**EXERCISE DETAILS**. Give back exactly the first lines of the entries below, through the line with "(s.cfg.bwDst = .cwa".

**Entries taken from a collection**.
/-- Rule R228: ALIGN of `BW` completes the partial byte with zero bits, and does nothing at a byte boundary. -/
def Obligations.WriterAlignPadsWithZeros : Prop :=
  ∀ s : State, Inv s → s.ready .bw →
    ∃ t, exec .bwAlign s = .next t ∧ Completed s t .ok 0 [] ∧ OnlyUnit .bw s t ∧
      (s.bw.bit = 0 → t.bw = s.bw) ∧
      (s.bw.bit ≠ 0 → t.bw = { s.bw with idx := s.bw.idx + 1, bit := 0 } ∧
        t.bw.bits = s.bw.bits ++ List.replicate (8 - s.bw.bit.val) false)

/-- Rules R220, R229, R323 (b): FLUSH of `BW` sends the completed bytes and the partial one and carries the latter, `Cur` and
the bit offset unchanged; with something to send and a downstream that refuses, it fails, and a sealed `CWA` raises
`StreamIsClosed`. -/
def Obligations.WriterFlushSendsPendingBytes : Prop :=
  ∀ s : State, Inv s → s.ready .bw →
    ∃ t, exec .bwFlush s = .next t ∧ Completed s t .ok 0 [] ∧ SameForWriter s t ∧
      (s.sinkAccepts ∨ s.bw.idx + partialByte s.bw.bit = 0 →
        SinkTook s t s.bw.pending ∧ t.bw.err = .noError ∧ t.bw.pos = s.bw.cur ∧ t.bw.idx = 0 ∧ t.bw.bit = s.bw.bit ∧
        t.bw.bits = s.bw.carried ∧ t.cwa.err = s.cwa.err ∧
        (s.cfg.bwDst = .cwa → s.sinkAccepts → t.cwa.unsent.length < 8)) ∧
      (s.cfg.bwDst = .raw →
        t.log = s.log ++ (if s.bw.pending = [] then [] else [.write .rawOut s.bw.pending]) ++ [.flush .rawOut]) ∧
      (¬s.sinkAccepts → s.bw.idx + partialByte s.bw.bit ≠ 0 → WriterFailed s t ∧ t.bw.pos = s.bw.pos ∧
        t.cwa.err = if s.cwa.live = true ∧ s.cwa.err = .noError then .streamIsClosed else s.cwa.err)

/-- Rules R230 to R232: MARK, UNMARK and CHECK of `BW`. -/
def Obligations.WriterMarkUnmarkAndCheck : Prop :=
  ∀ (s : State) (expected : Word64), s.ready .bw →
    (encode .bwMark).w = 0x4C000000 ∧ (encode .bwUnmark).w = 0x4D000000 ∧
    (encode (.bwCheck expected)).w = 0x4E000000 ∧ (encode (.bwCheck expected)).a = expected ∧
    (∃ t, exec .bwMark s = .next t ∧ Completed s t .ok 0 [] ∧ OnlyUnit .bw s t ∧
      t.bw = if s.bw.marks.length = s.cfg.markDepth then { s.bw with err := .badArguments }
        else { s.bw with marks := s.bw.marks ++ [⟨s.bw.cur, s.bw.bit⟩] }) ∧
    (∃ t, exec .bwUnmark s = .next t ∧ Completed s t .ok 0 [] ∧ OnlyUnit .bw s t ∧
      (s.bw.marks = [] → t.bw = { s.bw with err := .badArguments }) ∧
      (∀ rest e, s.bw.marks = rest ++ [e] → t.bw = { s.bw with marks := rest })) ∧
    (s.bw.marks = [] → ∃ t, exec (.bwCheck expected) s = .next t ∧ Completed s t .ok 0 [] ∧ OnlyUnit .bw s t ∧
      t.bw = { s.bw with err := .badArguments }) ∧
    (∀ rest e, s.bw.marks = rest ++ [e] → ∃ t, exec (.bwCheck expected) s = .next t ∧
      Completed s t .ok (BitVec.ofInt 64 (((s.bw.cur : Int) - e.mbyte) - expected.toInt)) [] ∧ Untouched s t)

/-- Rule R233: a flush at a bit offset that is not 0 sends the partial byte, and the next flush sends that byte again with
the bits written since, in place of the first version. -/
def Obligations.PartialByteIsSentAgain : Prop :=
  ∀ (s : State) (n : BitVec 6) (v : Word32), Inv s → s.ready .bw → s.cfg.bwDst = .raw → s.bw.bit ≠ 0 →
    s.bw.bit.val + n.toNat ≤ 8 →
    ∃ t u w x y, exec .bwFlush s = .next t ∧ exec (.bwWriteBits n v) t = .next u ∧ exec .bwFlush u = .next w ∧
      w.rawOut = s.rawOut.append (sliceBytes s.bw.buf 0 s.bw.idx ++ [x] ++ [y]) ∧
      (bitsOfByte x).take s.bw.bit.val = s.bw.carried ∧
      (bitsOfByte y).take (s.bw.bit.val + n.toNat) = s.bw.carried ++ fieldOf n.toNat v
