/-- A reposition to any legal position: the cursor stands there, and what is to come is what buffer and downstream hold from
there on inside the buffer, and what the downstream holds from there on outside it. -/
theorem brReposition_spec {tb : Nat} {tbit : Fin 8} {s : State} (hok : BrOk s) (h : tb ≤ Config.posMax) :
    BrOk (brReposition tb tbit s) ∧ (brReposition tb tbit s).br.cur = tb ∧ (brReposition tb tbit s).br.bit = tbit ∧
    (s.br.pos ≤ tb → tb ≤ s.br.pos + s.br.fill → (brReposition tb tbit s).br.err = s.br.err ∧
      ∀ n, (brReposition tb tbit s).unread n = takeBytes s.brByte tb n) ∧
    (¬(s.br.pos ≤ tb ∧ tb ≤ s.br.pos + s.br.fill) → (brReposition tb tbit s).br.err = refillErr s ∧
      ∀ n, (brReposition tb tbit s).unread n = takeBytes s.srcByte tb n) := by
  by_cases hin : s.br.pos ≤ tb ∧ tb ≤ s.br.pos + s.br.fill
  · rw [brReposition_inside h hin.1 hin.2]
    refine ⟨⟨hok.capacity, hok.buf_length, by simp; omega, hok.fill_le, hok.reach, hok.raw_wf, hok.raw_le, hok.length_le, hok.cache⟩,
      by simp [Br.cur]; omega, rfl, fun _ _ => ⟨rfl, fun n => ?_⟩, fun hn => absurd hin hn⟩
    have hc : (s.setBr { s.br with idx := tb - s.br.pos, bit := tbit }).br.cur = tb := by simp [Br.cur]; omega
    rw [State.unread, hc]
    have hsrc : (s.setBr { s.br with idx := tb - s.br.pos, bit := tbit }).srcByte = s.srcByte :=
      State.srcByte_congr rfl rfl rfl rfl rfl rfl rfl
    refine congrArg (fun f => takeBytes f tb n) ?_
    funext p
    simp only [State.brByte, State.setBr_br, hsrc]
  · have hr : brReposition tb tbit s = brFill (s.setBr { s.br with pos := tb, idx := 0, fill := 0, bit := tbit }) := by
      rw [brReposition, if_neg (by omega), if_neg hin]
    generalize hs0 : s.setBr { s.br with pos := tb, idx := 0, fill := 0, bit := tbit } = s0 at hr
    have hok0 : BrOk s0 := by
      subst hs0
      exact ⟨hok.capacity, hok.buf_length, by simp, by simp, by simpa using h, hok.raw_wf, hok.raw_le, hok.length_le, hok.cache⟩
    have hf := brFill_spec hok0
    have hcur : s0.br.cur = tb := by subst hs0; simp [Br.cur]
    have hsrc : s0.srcByte = s.srcByte := by subst hs0; exact State.srcByte_congr rfl rfl rfl rfl rfl rfl rfl
    rw [hr]
    refine ⟨hf.ok, by rw [Br.cur, hf.pos, hf.idx, hcur, Nat.add_zero], by subst hs0; simp, fun h1 h2 => absurd ⟨h1, h2⟩ hin,
      fun _ => ⟨?_, fun n => ?_⟩⟩
    · rw [hf.err]
      subst hs0
      rfl
    · rw [hf.unread, State.unread_eq hok0, hsrc]
      subst hs0
      simp [sliceBytes]

/-! ## Byte blocks and strings (rules R166, R187) -/

/-- The refill of the loops of rules R166 and R187: afterwards the buffer holds an unread byte, or there is none. -/
theorem brRefill_spec {s : State} (h : BrOk s) :
    SameCursor s (brRefill s) ∧
    ((brRefill s).br.fill ≤ (brRefill s).br.idx → s.unread 1 = [] ∧ (brRefill s).br.err = refillErr s) ∧
    ((brRefill s).br.idx < (brRefill s).br.fill → (brRefill s).br.err = s.br.err) := by
  unfold brRefill
  by_cases hc : s.br.fill ≤ s.br.idx
  · rw [if_pos hc]
    have hr := brFill_spec h
    refine ⟨hr.sameCursor, fun hle => ⟨?_, hr.err⟩, fun hlt => ?_⟩
    · rw [hr.idx, hr.fill] at hle
      have hcap := h.capacity
      have hm := s.unread_length_mono (m := 1) (n := s.cfg.cR) (by omega)
      exact List.length_eq_zero_iff.1 (by omega)
    · rw [hr.err]
      by_cases hs : s.sourceSeeks
      · rw [if_pos hs]
      · exfalso
        have hun := State.unread_eq h s.cfg.cR
        rw [takeBytes_none (State.srcByte_none hs _), List.append_nil] at hun
        rw [hr.idx, hr.fill, hun] at hlt
        simp [sliceBytes] at hlt
        omega
  · rw [if_neg hc]
    exact ⟨.refl h, fun hle => absurd hle hc, fun _ => rfl⟩

theorem State.unread_add (s : State) (k n : Nat) :
    s.unread (k + n) = s.unread k ++ (s.unread (k + n)).drop k := by
  conv_lhs => rw [← List.take_append_drop k (s.unread (k + n))]
  rw [s.unread_take (by omega)]

theorem State.sourceSeeks_congr {s t : State} (h1 : t.cfg = s.cfg) (h2 : t.cra.live = s.cra.live) :
    t.sourceSeeks ↔ s.sourceSeeks := by simp [State.sourceSeeks, h1, h2]

theorem refillErr_congr {s t : State} (h1 : t.cfg = s.cfg) (h2 : t.cra.live = s.cra.live) (h3 : t.br.err = s.br.err) :
    refillErr t = refillErr s := by
  unfold refillErr
  rw [h3]
  exact if_congr (State.sourceSeeks_congr h1 h2) rfl rfl
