-- ==== Sys2Proof/Laws/PerInstr.lean ====
section
/-! SUPPORT. One statement about every command as syntax: the fields `UNIT` and `RSV` of the word its encoding carries. -/

namespace Sys2Proof

/-- The value of the field `UNIT` (rule R101). -/
def UnitId.code : UnitId → BitVec 2
  | .br => 0
  | .bw => 1
  | .cra => 2
  | .cwa => 3

/-- The word of a command names its unit, and its reserved bits are zero (rules R101, R102). -/
def Laws.WordFields.Statement (i : Instr) : Prop :=
  (encode i).unitField = i.unit.code ∧ (encode i).rsvField = 0

namespace Laws.WordFields

theorem brInit : Statement .brInit := ⟨(recordA_fields ..).1, (recordA_fields ..).2.2.2.2⟩

theorem brRelease : Statement .brRelease := ⟨(recordA_fields ..).1, (recordA_fields ..).2.2.2.2⟩

theorem brGetError : Statement .brGetError := ⟨(recordA_fields ..).1, (recordA_fields ..).2.2.2.2⟩

theorem brReadUbits (n : BitVec 6) : Statement (.brReadUbits n) := ⟨(recordN_fields ..).1, (recordN_fields ..).2.2.2.2⟩

theorem brReadSbits (n : BitVec 6) : Statement (.brReadSbits n) := ⟨(recordN_fields ..).1, (recordN_fields ..).2.2.2.2⟩

theorem brScanUbits (n : BitVec 6) : Statement (.brScanUbits n) := ⟨(recordN_fields ..).1, (recordN_fields ..).2.2.2.2⟩

theorem brScanSbits (n : BitVec 6) : Statement (.brScanSbits n) := ⟨(recordN_fields ..).1, (recordN_fields ..).2.2.2.2⟩

theorem brReadU8 : Statement .brReadU8 := ⟨(recordA_fields ..).1, (recordA_fields ..).2.2.2.2⟩

theorem brReadS8 : Statement .brReadS8 := ⟨(recordA_fields ..).1, (recordA_fields ..).2.2.2.2⟩

theorem brReadU16 : Statement .brReadU16 := ⟨(recordA_fields ..).1, (recordA_fields ..).2.2.2.2⟩

theorem brReadS16 : Statement .brReadS16 := ⟨(recordA_fields ..).1, (recordA_fields ..).2.2.2.2⟩

theorem brReadU32 : Statement .brReadU32 := ⟨(recordA_fields ..).1, (recordA_fields ..).2.2.2.2⟩

theorem brReadS32 : Statement .brReadS32 := ⟨(recordA_fields ..).1, (recordA_fields ..).2.2.2.2⟩

theorem brAlign : Statement .brAlign := ⟨(recordA_fields ..).1, (recordA_fields ..).2.2.2.2⟩

theorem brSkip (cnt : BitVec 32) : Statement (.brSkip cnt) := ⟨(recordA_fields ..).1, (recordA_fields ..).2.2.2.2⟩

theorem brSkipBits (cnt : BitVec 32) : Statement (.brSkipBits cnt) := ⟨(recordA_fields ..).1, (recordA_fields ..).2.2.2.2⟩

theorem brMark : Statement .brMark := ⟨(recordA_fields ..).1, (recordA_fields ..).2.2.2.2⟩

theorem brUnmark : Statement .brUnmark := ⟨(recordA_fields ..).1, (recordA_fields ..).2.2.2.2⟩

theorem brReset : Statement .brReset := ⟨(recordA_fields ..).1, (recordA_fields ..).2.2.2.2⟩

theorem brCheck (expected : Word64) : Statement (.brCheck expected) := ⟨(recordA_fields ..).1, (recordA_fields ..).2.2.2.2⟩

theorem brBytesRead : Statement .brBytesRead := ⟨(recordA_fields ..).1, (recordA_fields ..).2.2.2.2⟩

theorem brReadBytes (cnt : BitVec 32) : Statement (.brReadBytes cnt) := ⟨(recordA_fields ..).1, (recordA_fields ..).2.2.2.2⟩

theorem brReadStrFixed (cnt : BitVec 32) : Statement (.brReadStrFixed cnt) := ⟨(recordA_fields ..).1, (recordA_fields ..).2.2.2.2⟩

theorem brReadStrNul : Statement .brReadStrNul := ⟨(recordA_fields ..).1, (recordA_fields ..).2.2.2.2⟩

theorem bwInit : Statement .bwInit := ⟨(recordA_fields ..).1, (recordA_fields ..).2.2.2.2⟩

theorem bwRelease : Statement .bwRelease := ⟨(recordA_fields ..).1, (recordA_fields ..).2.2.2.2⟩

theorem bwGetError : Statement .bwGetError := ⟨(recordA_fields ..).1, (recordA_fields ..).2.2.2.2⟩

theorem bwWriteBits (n : BitVec 6) (v : Word32) : Statement (.bwWriteBits n v) := ⟨(recordN_fields ..).1, (recordN_fields ..).2.2.2.2⟩

theorem bwWriteByte (v : Byte) : Statement (.bwWriteByte v) := ⟨(recordA_fields ..).1, (recordA_fields ..).2.2.2.2⟩

theorem bwWriteShort (v : BitVec 16) : Statement (.bwWriteShort v) := ⟨(recordA_fields ..).1, (recordA_fields ..).2.2.2.2⟩

theorem bwWriteInt (v : Word32) : Statement (.bwWriteInt v) := ⟨(recordA_fields ..).1, (recordA_fields ..).2.2.2.2⟩

theorem bwWriteBytes (p : List Byte) : Statement (.bwWriteBytes p) := ⟨(recordP_fields ..).1, (recordP_fields ..).2.2.2.2⟩

theorem bwWriteString (p : List Byte) : Statement (.bwWriteString p) := ⟨(recordP_fields ..).1, (recordP_fields ..).2.2.2.2⟩

theorem bwAlign : Statement .bwAlign := ⟨(recordA_fields ..).1, (recordA_fields ..).2.2.2.2⟩

theorem bwFlush : Statement .bwFlush := ⟨(recordA_fields ..).1, (recordA_fields ..).2.2.2.2⟩

theorem bwMark : Statement .bwMark := ⟨(recordA_fields ..).1, (recordA_fields ..).2.2.2.2⟩

theorem bwUnmark : Statement .bwUnmark := ⟨(recordA_fields ..).1, (recordA_fields ..).2.2.2.2⟩

theorem bwCheck (expected : Word64) : Statement (.bwCheck expected) := ⟨(recordA_fields ..).1, (recordA_fields ..).2.2.2.2⟩

theorem craInit (own : Bool) (key : Word64) (req : Word64) (start : Word64) : Statement (.craInit own key req start) := ⟨(recordM_fields ..).1, (recordM_fields ..).2.2.2.2⟩

theorem craRelease : Statement .craRelease := ⟨(recordA_fields ..).1, (recordA_fields ..).2.2.2.2⟩

theorem craGetError : Statement .craGetError := ⟨(recordA_fields ..).1, (recordA_fields ..).2.2.2.2⟩

theorem craRead (cnt : BitVec 32) : Statement (.craRead cnt) := ⟨(recordA_fields ..).1, (recordA_fields ..).2.2.2.2⟩

theorem craSeek (origin : Origin) (off : Word64) : Statement (.craSeek origin off) := ⟨(recordM_fields ..).1, (recordM_fields ..).2.2.2.2⟩

theorem craTell : Statement .craTell := ⟨(recordA_fields ..).1, (recordA_fields ..).2.2.2.2⟩

theorem craEof : Statement .craEof := ⟨(recordA_fields ..).1, (recordA_fields ..).2.2.2.2⟩

theorem cwaInit (own : Bool) (key : Word64) : Statement (.cwaInit own key) := ⟨(recordM_fields ..).1, (recordM_fields ..).2.2.2.2⟩

theorem cwaRelease : Statement .cwaRelease := ⟨(recordA_fields ..).1, (recordA_fields ..).2.2.2.2⟩

theorem cwaGetError : Statement .cwaGetError := ⟨(recordA_fields ..).1, (recordA_fields ..).2.2.2.2⟩

theorem cwaWrite (p : List Byte) : Statement (.cwaWrite p) := ⟨(recordP_fields ..).1, (recordP_fields ..).2.2.2.2⟩

theorem cwaFlush : Statement .cwaFlush := ⟨(recordA_fields ..).1, (recordA_fields ..).2.2.2.2⟩

theorem cwaSeal : Statement .cwaSeal := ⟨(recordA_fields ..).1, (recordA_fields ..).2.2.2.2⟩

end Laws.WordFields

end Sys2Proof
end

**RESPONSE TO THIS TASK**.
/-- Rule R228: ALIGN of `BW` completes the partial byte with zero bits, and does nothing at a byte boundary. -/
def Obligations.WriterAlignPadsWithZeros : Prop :=
  ∀ s : State, Inv s → s.ready .bw →
    ∃ t, exec .bwAlign s = .next t ∧ Completed s t .ok 0 [] ∧ OnlyUnit .bw s t ∧
      (s.bw.bit = 0 → t.bw = s.bw) ∧
      (s.bw.bit ≠ 0 → t.bw = { s.bw with idx := s.bw.idx + 1, bit := 0 } ∧
        t.bw.bits = s.bw.bits ++ List.replicate (8 - s.bw.bit.val) false)

/-- Rules R220, R229, R323 (b): FLUSH of `BW` sends the completed bytes and the partial one and carries the latter, `Cur` and
the bit offset unchanged; with something to send and a downstream that refuses, it fails, and a sealed `CWA` raises
`StreamIsClosed`. -/
def Obligations.WriterFlushSendsPendingBytes : Prop :=
  ∀ s : State, Inv s → s.ready .bw →
    ∃ t, exec .bwFlush s = .next t ∧ Completed s t .ok 0 [] ∧ SameForWriter s t ∧
      (s.sinkAccepts ∨ s.bw.idx + partialByte s.bw.bit = 0 →
        SinkTook s t s.bw.pending ∧ t.bw.err = .noError ∧ t.bw.pos = s.bw.cur ∧ t.bw.idx = 0 ∧ t.bw.bit = s.bw.bit ∧
        t.bw.bits = s.bw.carried ∧ t.cwa.err = s.cwa.err ∧
        (s.cfg.bwDst = .cwa → s.sinkAccepts → t.cwa.unsent.length < 8)) ∧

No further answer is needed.